Put in your zip code and see what it tells you. You may be able to pull in more stations with a better antenna.


----------



## James Long (Apr 17, 2003)

Chris Ruhl said:


> I did actually get the HD pack (even though I didn't have a HD TV until last Friday night). I can only pull in one OTA signal, the rest are out of range (I live in rural Minnesota). And yes, I am leasing. I didn't know you could outright purchase the receiver, and to be honest, that option was never presented to me.


At this point I would not recommend the purchase of a HD receiver if a lease option is available. Four weeks from now we will have announcements galore on HD ... probably even a list of cities ... and information on what receivers will be needed in the future.

Go to http://www.antennaweb.org/ as Bill R suggested and enter at least your zip code.

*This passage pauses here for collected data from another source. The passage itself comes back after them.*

-- ==== Sys2Proof/Machine/Threads.lean ====
section
/-!
DEFINITION. The threads of a CLERK from outside (R57, R64, R67, R94 to R96, R417): starting, halting, restarting,
debugging, the completion of tickets, and what an instruction resumes with when its coins come.
-/

namespace Sys2Proof.Machine

/-- What a Lambiop command is to its CLERK; none for the other commands. -/
def opOf (s : State) (i : Instr) : Option Op :=
  match i with
  | .add w f => some (opAdd w f)
  | .sub w f => some (opSub w f)
  | .mul w f => some (opMul w f)
  | .and w f => some (opAnd w f)
  | .or w f => some (opOr w f)
  | .xor w f => some (opXor w f)
  | .shl w f => some (opShl w f)
  | .shr w f => some (opShr w f)
  | .sar w f => some (opSar w f)
  | .addi w f => some (opAddi w f)
  | .andi w f => some (opAndi w f)
  | .lui w f => some (opLui w f)
  | .cmp w f => some (opCmp w f)
  | .cmpi w f => some (opCmpi w f)
  | .sel w f => some (opSel w f)
  | .pset w f => some (opPset w f)
  | .crc w f => some (opCrc w f s)
  | .b w f => some (opB w f)
  | .bp w f => some (opBp w f)
  | .call w f => some (opCall w f)
  | .ret w f => some (opRet w f)
  | .yield w f => some (opYield w f)
  | .halt w f => some (opHalt w f)
  | .brk w f => some (opBrk w f)
  | .nop w f => some (opNop w f)
  | .rds w f => some (opRds w f)
  | .wrs w f => some (opWrs w f)
  | .ld w f => some (opLd w f)
  | .st w f => some (opSt w f)
  | .ldx w f => some (opLdx w f)
  | .stx w f => some (opStx w f)
  | .sopen w f => some (opSopen w f)
  | .sfeed w f => some (opSfeed w f)
  | .sclose w f => some (opSclose w f)
  | .flow w f => some (opFlow w f)
  | .dnext w f => some (opDnext w f)
  | .waitt w f => some (opWaitt w f)
  | .waitb w f => some (opWaitb w f)
  | .tpoll w f => some (opTpoll w f)
  | .post w f => some (opPost w f)
  | .pay w f => some (opPay w f)
  | .settle w f => some (opSettle w f)
  | .mask w f => some (opMask w f)
  | .next w f => some (opNext w f)
  | .draft w f => some (opDraft w f s)
  | .pick w f => some (opPick w f)
  | .emit w f => some (opEmit w f)
  | .price w f => some (opPrice1 w f)
  | _ => none

/-- A Lambiop instruction whose coins have come; SOPEN, NEXT and DRAFT may have waited for the coins of their advances, and
go on when their thread still waits with them. -/
def resumeLambiop (i : Instr) (s : State) : State :=
  match lambiopParts i, opOf s i with
  | some (_, w, f), some op =>
    if (thread s w).wait = .coins then resumePaid w f op s
    else if (thread s w).wait ≠ .retry i then s
    else match i with
      | .sopen w f => openBody w f s
      | .next w f => nextBody w f s
      | .draft w f => draftBody w f s
      | _ => s
  | _, _ => s

/-! ### Starting and halting -/

/-- CLK_ENTRY. -/
def clerkEntry (s : State) : Nat := regField s R.CLK_ENTRY 0 13

/-- All 16 threads of a CLERK begin under R64; tickets issued before are not known to them. -/
def startClerk (c : Nat) (s : State) : State :=
  if !clerkReady s c || clerkRunning s c then s
  else
    let e := clerkEntry s
    let s := (whos c).foldl (fun s w => setThread w (Thread.start w e) (endOwned w St.BAD_OP s)) s
    sweep { s with tickets := s.tickets.map (fun p =>
      if p.1 / 4096 = c then (p.1, { p.2 with old := true }) else p) }

/-- CLERK_START: CLK_CTRL.START written. -/
def execClerkStart (cs : BitVec 8) (s : State) : Host.Outcome State Fault Refusal := viaPort s fun s =>
  .next ((List.range 8).foldl (fun s c => if bit cs.toNat c then startClerk c s else s) s)

/-- What a thread was waiting for is waited for no longer: its purchase, and its place before the journal opens. -/
def dropWaits (w : Who) (s : State) : State :=
  { s with
    purse := { s.purse with queue := s.purse.queue.filter (fun p => match p.what with
      | .command i => !ofThread w i
      | _ => true) },
    ledger := { s.ledger with openWait := s.ledger.openWait.filter (fun i => !ofThread w i) } }

/-- Every thread of a CLERK stops, and its FATAL bit is set; the items its threads hold are the driver's to recover
(R95). -/
def stopClerk (c : Nat) (s : State) : State :=
  let s := (whos c).foldl (fun s w => dropWaits w s) s
  let s := (whos c).foldl (fun s w => onThread w (fun t =>
    { t with st := if t.st = .faulted then .faulted else .halted, wait := .ready, stopAfter := false,
             stepping := false }) s) s
  let mine (i : Item) : Bool := match i.owner with
    | some w => decide (w.clerk.toNat = c)
    | none => false
  { s with
    ledger := { s.ledger with items := s.ledger.items.map (fun i => if mine i then { i with owner := none } else i) },
    clerkFatal := s.clerkFatal ||| 2 ^ c }

/-- A thread stops after its current instruction: at once, or when the access or journal entry it waits for is done
(Table 2.14). -/
def haltThread (w : Who) (s : State) : State :=
  let t := thread s w
  if t.st = .halted ∨ t.st = .faulted then s
  else if t.wait = .busy then onThread w (fun t => { t with stopAfter := true }) s
  else endOwned w St.BAD_OP (onThread w (fun t => { t with st := .halted, wait := .ready, stepping := false })
    (dropWaits w s))

/-- Every thread of a CLERK stops. -/
def haltClerk (c : Nat) (s : State) : State := (whos c).foldl (fun s w => haltThread w s) s

/-- CLERK_HALT: CLK_CTRL.HALT written. -/
def execClerkHalt (cs : BitVec 8) (s : State) : Host.Outcome State Fault Refusal := viaPort s fun s =>
  .next (sweep ((List.range 8).foldl (fun s c => if bit cs.toNat c then haltClerk c s else s) s))

/-- THREAD_RESTART: CLK_TRST with GO, for a HALTED or FAULTED thread. -/
def execThreadRestart (w : Who) (s : State) : Host.Outcome State Fault Refusal := viaPort s fun s =>
  let t := thread s w
  if clerkReady s w.clerk.toNat && (decide (t.st = .halted) || decide (t.st = .faulted)) then
    .next (sweep (setThread w (Thread.start w (clerkEntry s)) (endOwned w St.BAD_OP s)))
  else .next s

/-! ### Debugging (R417) -/

/-- A thread leaves DEBUG, for one instruction or for good. -/
def leaveDebug (w : Who) (step : Bool) (s : State) : State :=
  if bit s.kcw.scopes 0 && clerkReady s w.clerk.toNat && decide ((thread s w).st = .debug) then
    onThread w (fun t => { t with st := .running, stepping := step }) s
  else s

/-- DEBUG_RESUME: DBG_RESUME.GO. -/
def execDebugResume (w : Who) (s : State) : Host.Outcome State Fault Refusal := viaPort s fun s => .next (leaveDebug w false s)

/-- DEBUG_STEP: DBG_RESUME.GO with STEP. -/
def execDebugStep (w : Who) (s : State) : Host.Outcome State Fault Refusal := viaPort s fun s => .next (leaveDebug w true s)

/-! ### Undefined words (R67) -/

/-- UNDEFINED_OPCODE: a thread that is ready issues a word whose opcode is undefined or whose reserved bits are not
0. -/
def execUndefinedOpcode (w : Who) (word : Word) (s : State) : Host.Outcome State Fault Refusal :=
  if clerkReady s w.clerk.toNat && (thread s w).canIssue && (decodeLambiop w word).isNone then
    .next (faultThread w St.BAD_OP (noteIssue w s))
  else .next s

/-! ### Tickets that complete (R42) -/

/-- Whether a chunk belongs to a ticket. -/
def chunkTicket (c k : Nat) (x : Chunk) : Bool := decide (x.source = 9) && decide (x.clerk = c) && decide (x.tag = k)

/-- Whether what follows a journal entry belongs to a ticket's chunk. -/
def After.hasTicket (c k : Nat) : After → Bool
  | .accepted x _ => chunkTicket c k x
  | _ => false

/-- Whether anything of a ticket is still on its way to a sink or to a station's carry. -/
def ticketBusy (s : State) (c k : Nat) : Bool :=
  (allTiles s).any (fun t => decide (t.origin = c) && decide (t.ticket = k))
    || s.teller.queue.any (chunkTicket c k)
    || s.accesses.any (fun a => match a.job with
      | .preRead x => chunkTicket c k x
      | .journal _ n => n.hasTicket c k
      | .logged _ n => n.hasTicket c k
      | _ => false)
    || s.ledger.waiting.any (fun w => w.2.2.hasTicket c k)
    || s.streams.any (fun p => p.2.notary.commits.any (fun x => decide (x.origin = c) && decide (x.ticket = k)))

/-- Whether a ticket of the same stream that was taken before is outstanding: tickets complete in issue order (R47). While
the stream is HELD, later work waits for the refused item's re-issue (R32), whose ticket then waits for no ticket of that
later work. -/
def ticketAhead (s : State) (c : Nat) (x : Ticket) : Bool :=
  s.tickets.any (fun p => decide (p.1 / 4096 = c) && !p.2.done && !p.2.old && decide (p.2.stream = x.stream)
    && decide (p.2.no < x.no)
    && (decide ((stream s x.stream).st ≠ .held)
      || (decide (p.2.ledger ≤ x.ledger) && (decide (p.2.ledger ≠ 0) || decide (x.ledger = 0)))))

/-- Whether an outstanding ticket has completed; one whose tile a reset discarded completes with its item, and the
tickets of one stream complete in issue order (R47). -/
def ticketEnds (s : State) (c k : Nat) (x : Ticket) : Bool :=
  !x.done && !ticketBusy s c k && !ticketAhead s c x &&
    (!x.lost || (match item? s x.ledger with
      | some i => i.complete
      | none => true))

/-- TICKET_COMPLETE (R42): wakes WAITT and what waited for a free ticket. -/
def execTicketComplete (c : BitVec 3) (k : BitVec 12) (s : State) : Host.Outcome State Fault Refusal :=
  match ticket? s c.toNat k.toNat with
  | none => .next s
  | some x =>
    if ticketEnds s c.toNat k.toNat x then
      .next (sweep (wakeClerk needsTicket c.toNat (onTicket c.toNat k.toNat (fun x => { x with done := true }) s)))
    else .next s

end Sys2Proof.Machine
end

The site will tell you how big of antenna you need to get what you want. Hopefully you have a place to put it up.

JL


----------



## Chris Ruhl (Dec 13, 2005)

Yep, I was waiting till I knew one way or another about local HD before installing an antenna on the roof, but it is looking like that is the way to go.


----------



## BoisePaul (Apr 26, 2005)

I spoke with one of the "local" (if you can call 90 miles away local) station engineers today about getting a waiver so that when the NY HD locals launch, I might stand a chance of getting it in the manner that I currently receive CBSHD. I know that we're not sure how DISH is going to handle "distants", but I figured it couldn't hurt to start making preparations as I initially thought that my DMA would likely be way down the line (DMA #54, Wilkes Barre/Scranton, PA). Well, the engineer outright would not consider granting a waiver, but did provide me with a ray of hope. He indicated that someone, I'm not sure who, from DISH was at the station surveying for HD reception and backhaul sites. They ended up choosing the same site that is used for analog reception, which is no suprise. In any case, this sounds like good news and that just maybe the top 60 DMA's might be up before the end of 2006 as Charlie implied. Gotta figure that the wheels are in motion if they're already doing site visits for a DMA in the 50's.

Of course, maybe I'm getting my hopes up for nothing and this is just DISH SOP regardless of timetables, but I hope that it really is as promising as I'm convincing myself that it is.


----------



## ClaudeR (Dec 7, 2003)

cyberized said:


> Thank God - with a Zenith Silver Sensor inndoor antenna I get ALL my Local Digital/HD Channels...............and they will soon be my ONLY HD Channels because my FREE deal on the HD Pack runs out at end of this month and I plan to CANCEL the HD Pack and VOOM both at that time. SAVE $15 a month - I don't think those 15 channels are WORTH it. Wish I had the $100 back I paid for the extra DISH to get VOOM. I can hardly wait till my 2 year contract is up with DISH so I can return to Cable or hopefully Verizon will be offering TV service by then.


I only had a 1 year commitment, so I cancelled HD pack, Voom, and locals yesterday. Had to get the locals back though, no 921 guide data if you don't sub locals  They will nickel and dime you to death at every chance they can.


----------